<<<<

theorem slotTlook_spares (o : DstSrc) : (slotTlook o).Spares (.tlook o) := by
  intro c s k h
  simp only [slotTlook] at h
  split at h
  · cases h
  · split at h
    · cases h
    · cases h; exact Issuer.spares_submit (fun th => th.spares_emptyX (.head _)) _

theorem slotTfill_spares (o : TwoSrc) : (slotTfill o).Spares i := by
  intro c s k h
  simp only [slotTfill] at h
  split at h
  · cases h
  · split at h
    · cases h
    · split at h
      · cases h
      · split at h
        · cases h
        · split at h
          · cases h
          · cases h
            intro s'
            dsimp only
            split
            · exact (State.Spares.updCore s' _ _).trans (.submit _ _)
            · exact .submit s' _

theorem slotTevict_spares (o : OneSrc) : (slotTevict o).Spares i := by
  intro c s k h
  simp only [slotTevict] at h
  split at h
  · cases h
  · split at h
    · cases h
    · split at h
      · cases h; exact Commit.spares_id
      · split at h
        · cases h
        · cases h; exact fun s => .submit s _

theorem slotMfs_spares (o : SpecGet) : (slotMfs o).Spares (.mfs o) := by
  intro c s k h
  simp only [slotMfs] at h
  split at h
  · cases h
  · split at h
    · cases h
    · split at h
      · cases h; exact Issuer.spares_submit (fun th => th.spares_emptyX (.head _)) _
      · cases h; exact Issuer.spares_writeX (.head _) _

/-- MTS alone may write FLAGS and TVEC. -/
theorem State.spares_putSpec (o : SpecPut) (s : State) (u t n : Nat) (v : Word) : State.Spares (.mts o) u t s (s.putSpec u t n v) := by
  unfold State.putSpec
  split
  · exact .updThread s (fun th => { Thread.Spares.refl (.mts o) th with
      raised := fun h => absurd rfl (h o), enables := fun h => absurd rfl (h o), quiet := fun h => nomatch h })
  · split
    · exact .updCore s _ _
    · split
      · exact .updCore s _ _
      · split
        · exact .updCore s _ _
        · split
          · exact .updThread s (fun th => { Thread.Spares.refl (.mts o) th with tvec := fun h => absurd rfl (h o) })
          · exact .updThread_file s (fun _ => rfl)

theorem slotMts_spares (o : SpecPut) : (slotMts o).Spares (.mts o) := by
  intro c s k h
  simp only [slotMts] at h
  split at h
  · cases h
  · split at h
    · cases h
    · split at h
      · cases h
      · cases h; exact fun s => State.spares_putSpec o s _ _ _ _

theorem slotAmo_spares {o : AmoOps} {a : AmoKind} {n : Nat} (hd : Dest.x o.dst ∈ instrDests i) : (slotAmo o a n).Spares i := by
  intro c s k h
  simp only [slotAmo] at h
  split at h
  · cases h
  · split at h
    · cases h
    · split at h
      · cases h
      · cases h; exact Issuer.spares_submit (fun th => th.spares_emptyX hd) _

end

end Sys2Proof.Machine
end


section
/-! PROOFS. The slots of the B, C, E, W and V classes commit within their frames (R218, R263, R267, R302 to R307, R345 to R371). -/

namespace Sys2Proof.Machine

section
variable {i : Instr}

/-! ### The B class -/

theorem slotBr_spares (o : Jump) (xs : List XPay) : (slotBr o xs).Spares i := by
  intro c s k h
  cases h; exact Issuer.spares_commit_file (fun _ => rfl)
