-- ==== Sys2Proof/Word.lean ====
section
/-!
DEFINITION. The word types of the machine (spec/00_scope.md rules R5, R6): XLEN = 64 bits for a register, the program
counter, an immediate, an address and a data transfer; a byte is 8 bits; a nibble is a 4-bit field of the opcode byte
or of the register byte.
-/

namespace Sys2Proof

/-- A 64-bit value (R5, XLEN): register, program counter, immediate, address, data. `+` and `-` wrap modulo 2^64 (R6). -/
abbrev Word := BitVec 64

/-- One cell of memory, one byte of an instruction (R6, R23). -/
abbrev Byte := BitVec 8

/-- A 4-bit field: `icode`, `ifun`, or a register id as encoded (R51, R52). -/
abbrev Nibble := BitVec 4

end Sys2Proof
end

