/-- Move, store, load (43_load_store.md): "a register-to-register move followed by storing that register to memory then
loading it back into a different register yields the original value". -/
def Obligations.MoveStoreLoadRoundTrip : Prop :=
  ∀ (s : State) (p q r : RegId) (a : Word), q ≠ .none → r ≠ .none → a.toNat + 8 ≤ s.cfg.capacity →
    ∃ t u v, exec (.rrmovq p q) s = .next t ∧ exec (.rmmovq q a .none) t = .next u ∧
      exec (.mrmovq a .none r) u = .next v ∧ readReg v r = readReg s p

/-! ## The meanings and the control table are one machine -/

/-- Every instruction's meaning, written from its family's file, is the cycle of the control table on any fields that stand
for it, the ignored nibbles at any value (40_cycle.md sections 11, 12; the table's cells are the spec's decision D7). -/
def Obligations.ExecIsControlTableCycle : Prop :=
  ∀ (f : Fields) (i : Instr) (s : State), f.instr? = some i → exec i s = .next (cycle f s)

/-- A running machine's step is the decoder of fields and the cycle of the control table (40_cycle.md sections 2, 11, 12;
decision D7). -/
def Obligations.StepIsControlTableCycle : Prop :=
  ∀ s : State, s.status = .aok →
    step s =
      match decodeFields (fetchBytes s) with
      | .ok f _ => .next (cycle f s)
      | .reject r => rejectCycle r s
end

>>>>

*EXERCISE DESCRIPTION*: Copying begins at the line that holds "sections 2, 11, 12;" and ends at the last line of the data above, with both included and each line kept exactly.

*RESULT OF THIS EXERCISE*:
/-- A running machine's step is the decoder of fields and the cycle of the control table (40_cycle.md sections 2, 11, 12;
decision D7). -/
def Obligations.StepIsControlTableCycle : Prop :=
  ∀ s : State, s.status = .aok →
    step s =
      match decodeFields (fetchBytes s) with
      | .ok f _ => .next (cycle f s)
      | .reject r => rejectCycle r s
end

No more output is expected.